**Activity:** From the records below, print exactly the lines starting at the one containing "exact State.finish_beginSys_ok h" and ending at the one containing "c ctx = true ↔", ends included, and nothing else.
════════════════
/-- A register that the mode may write takes what its range admits; tvec takes a legal target alone. -/
theorem syswAt_writable (hw : sysRw (j.n64 a).toNat j.th.handler = true) (hl : (j.n64 a).toNat = 4 → Lands j (j.n64 b)) :
    syswAt a b j = match j.th.setSys (j.n64 a).toNat (j.n64 b) with
      | some t => .ok { j with th := t }
      | none => trapW 0x17 (j.n64 a) := by
  have hc : ((j.n64 a).toNat = 4 && !(j.checkTarget (j.n64 b)).isOk) = false := by
    by_cases hn : (j.n64 a).toNat = 4
    · simp [(lands_iff ..).1 (hl hn)]
    · simp [hn]
  exact (if_neg (by simp [hw])).trans (if_neg (by simp [hc]))

end

theorem systemWrites : SystemWrites := by
  intro a b num may
  refine ⟨fun t s h he ⟨hm, hl, ht⟩ => ?_, fun s h he hm => ?_, fun s h he ⟨hn, hl⟩ => ?_, fun s h he ⟨hm, hn, ht⟩ => ?_,
    fun s hs _ hp he => State.finish_beginSys_eddy hs hp he, fun t v => ?_⟩
  · rw [exec_sysw]
    exact State.finish_beginSys_ok h he (by rw [syswAt_writable ((sysRw_iff ..).2 hm) hl, ht]) (State.joined_iss ..)
  · rw [exec_sysw]
    exact State.finish_beginSys_stop h he (syswAt_forbidden (Bool.eq_false_iff.2 fun hw => hm ((sysRw_iff ..).1 hw)))
  · rw [exec_sysw]
    exact State.finish_beginSys_stop h he (syswAt_noTarget hn hl)
  · rw [exec_sysw]
    exact State.finish_beginSys_stop h he (by rw [syswAt_writable ((sysRw_iff ..).2 hm) fun h4 => absurd h4 hn, ht]; rfl)
  · exact ⟨rfl, rfl, rfl, rfl, rfl, rfl, rfl, rfl, rfl, rfl, rfl, rfl, rfl, rfl⟩

/-- Settles O32, instruction by instruction. -/
theorem systemRegisters : Obligations.SystemRegisters := ⟨systemReads, systemWrites⟩

end Sys2Proof.Machine

/-! ## Tasks, launches and contexts as they begin and end (R23, R57 to R59, R288, R297, R364, R369, R370, R378, R379, R389, R393, R401) -/

namespace Sys2Proof.Machine
open Sys2Proof Sys2Proof.Ob

/-! ### The conditions of the events, as the rules state them -/

theorem State.mayPark_iff (s : State) (x : Context) : s.mayPark x = true ↔
    (x.cls ≠ 0 ∨ s.bound x.kslot = none) ∧ ¬ (x.cls = 1 ∧ (s.bound x.kslot).isSome = true ∧
      ∃ y ∈ s.contexts, y.cls = 2 ∧ ∃ u ∈ y.tasks, u.st.onCores = true) := by
  rw [State.mayPark, Bool.and_eq_true, Bool.not_eq_true', ← Bool.not_eq_true]
  exact and_congr (by simp) (not_congr (by simp [and_assoc]))

theorem State.coreOver_iff (s : State) (c ctx task : Nat) : s.coreOver c ctx task = true ↔ CoreOver s c ctx task := by
  unfold State.coreOver CoreOver
  cases s.bind? c ctx with
  | none => simp
  | some b => simp [and_assoc]

theorem State.coreReady_iff {s : State} {c ctx : Nat} {b : Bind} (h : s.bind? c ctx = some b) : s.coreReady c ctx = true ↔
    s.coreStill c ctx = true ∧ (∀ t ∈ s.threadsAt c ctx, t.probe = some 0) ∧ copiesRest b.copies = true ∧ s.engStands c ctx = true := by
  simp [State.coreReady, h, and_assoc]

theorem Context.launchOver_iff (x : Context) : x.launchOver = true ↔
    x.running = true ∧ ∀ t ∈ x.tasks, t.st.onCores = false ∧ t.st ≠ .saved ∧ x.canStart t = false := by
  simp [Context.launchOver, and_assoc]

theorem State.idleCx_iff (s : State) (ctx : Nat) : s.idleCx ctx = true ↔
    (∀ t ∈ s.threads, t.ctx ≠ ctx) ∧ (∀ b ∈ s.binds, b.ctx ≠ ctx) ∧ (∀ p ∈ s.pends, p.rec_[0].toNat / 256 % 128 ≠ ctx) ∧
    (∀ r ∈ s.reqs, r.ctx ≠ ctx) ∧ (∀ n ∈ s.nets, n.ctx ≠ ctx) ∧ (∀ w ∈ s.wops, w.key.ctx ≠ ctx) ∧
    (∀ q ∈ s.queues, q.ctx = ctx → q.busy = none) ∧ (∀ o ∈ s.sops, o.ctx = ctx → o.kind ≠ .write) := by
  simp [State.idleCx, and_assoc]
════════════════
**Solved exercise:**
    exact State.finish_beginSys_ok h he (by rw [syswAt_writable ((sysRw_iff ..).2 hm) hl, ht]) (State.joined_iss ..)
  · rw [exec_sysw]
    exact State.finish_beginSys_stop h he (syswAt_forbidden (Bool.eq_false_iff.2 fun hw => hm ((sysRw_iff ..).1 hw)))
  · rw [exec_sysw]
    exact State.finish_beginSys_stop h he (syswAt_noTarget hn hl)
  · rw [exec_sysw]
    exact State.finish_beginSys_stop h he (by rw [syswAt_writable ((sysRw_iff ..).2 hm) fun h4 => absurd h4 hn, ht]; rfl)
  · exact ⟨rfl, rfl, rfl, rfl, rfl, rfl, rfl, rfl, rfl, rfl, rfl, rfl, rfl, rfl⟩

/-- Settles O32, instruction by instruction. -/
theorem systemRegisters : Obligations.SystemRegisters := ⟨systemReads, systemWrites⟩

end Sys2Proof.Machine

/-! ## Tasks, launches and contexts as they begin and end (R23, R57 to R59, R288, R297, R364, R369, R370, R378, R379, R389, R393, R401) -/

namespace Sys2Proof.Machine
open Sys2Proof Sys2Proof.Ob

/-! ### The conditions of the events, as the rules state them -/

theorem State.mayPark_iff (s : State) (x : Context) : s.mayPark x = true ↔
    (x.cls ≠ 0 ∨ s.bound x.kslot = none) ∧ ¬ (x.cls = 1 ∧ (s.bound x.kslot).isSome = true ∧
      ∃ y ∈ s.contexts, y.cls = 2 ∧ ∃ u ∈ y.tasks, u.st.onCores = true) := by
  rw [State.mayPark, Bool.and_eq_true, Bool.not_eq_true', ← Bool.not_eq_true]
  exact and_congr (by simp) (not_congr (by simp [and_assoc]))

theorem State.coreOver_iff (s : State) (c ctx task : Nat) : s.coreOver c ctx task = true ↔ CoreOver s c ctx task := by
  unfold State.coreOver CoreOver
  cases s.bind? c ctx with
  | none => simp
  | some b => simp [and_assoc]

theorem State.coreReady_iff {s : State} {c ctx : Nat} {b : Bind} (h : s.bind? c ctx = some b) : s.coreReady c ctx = true ↔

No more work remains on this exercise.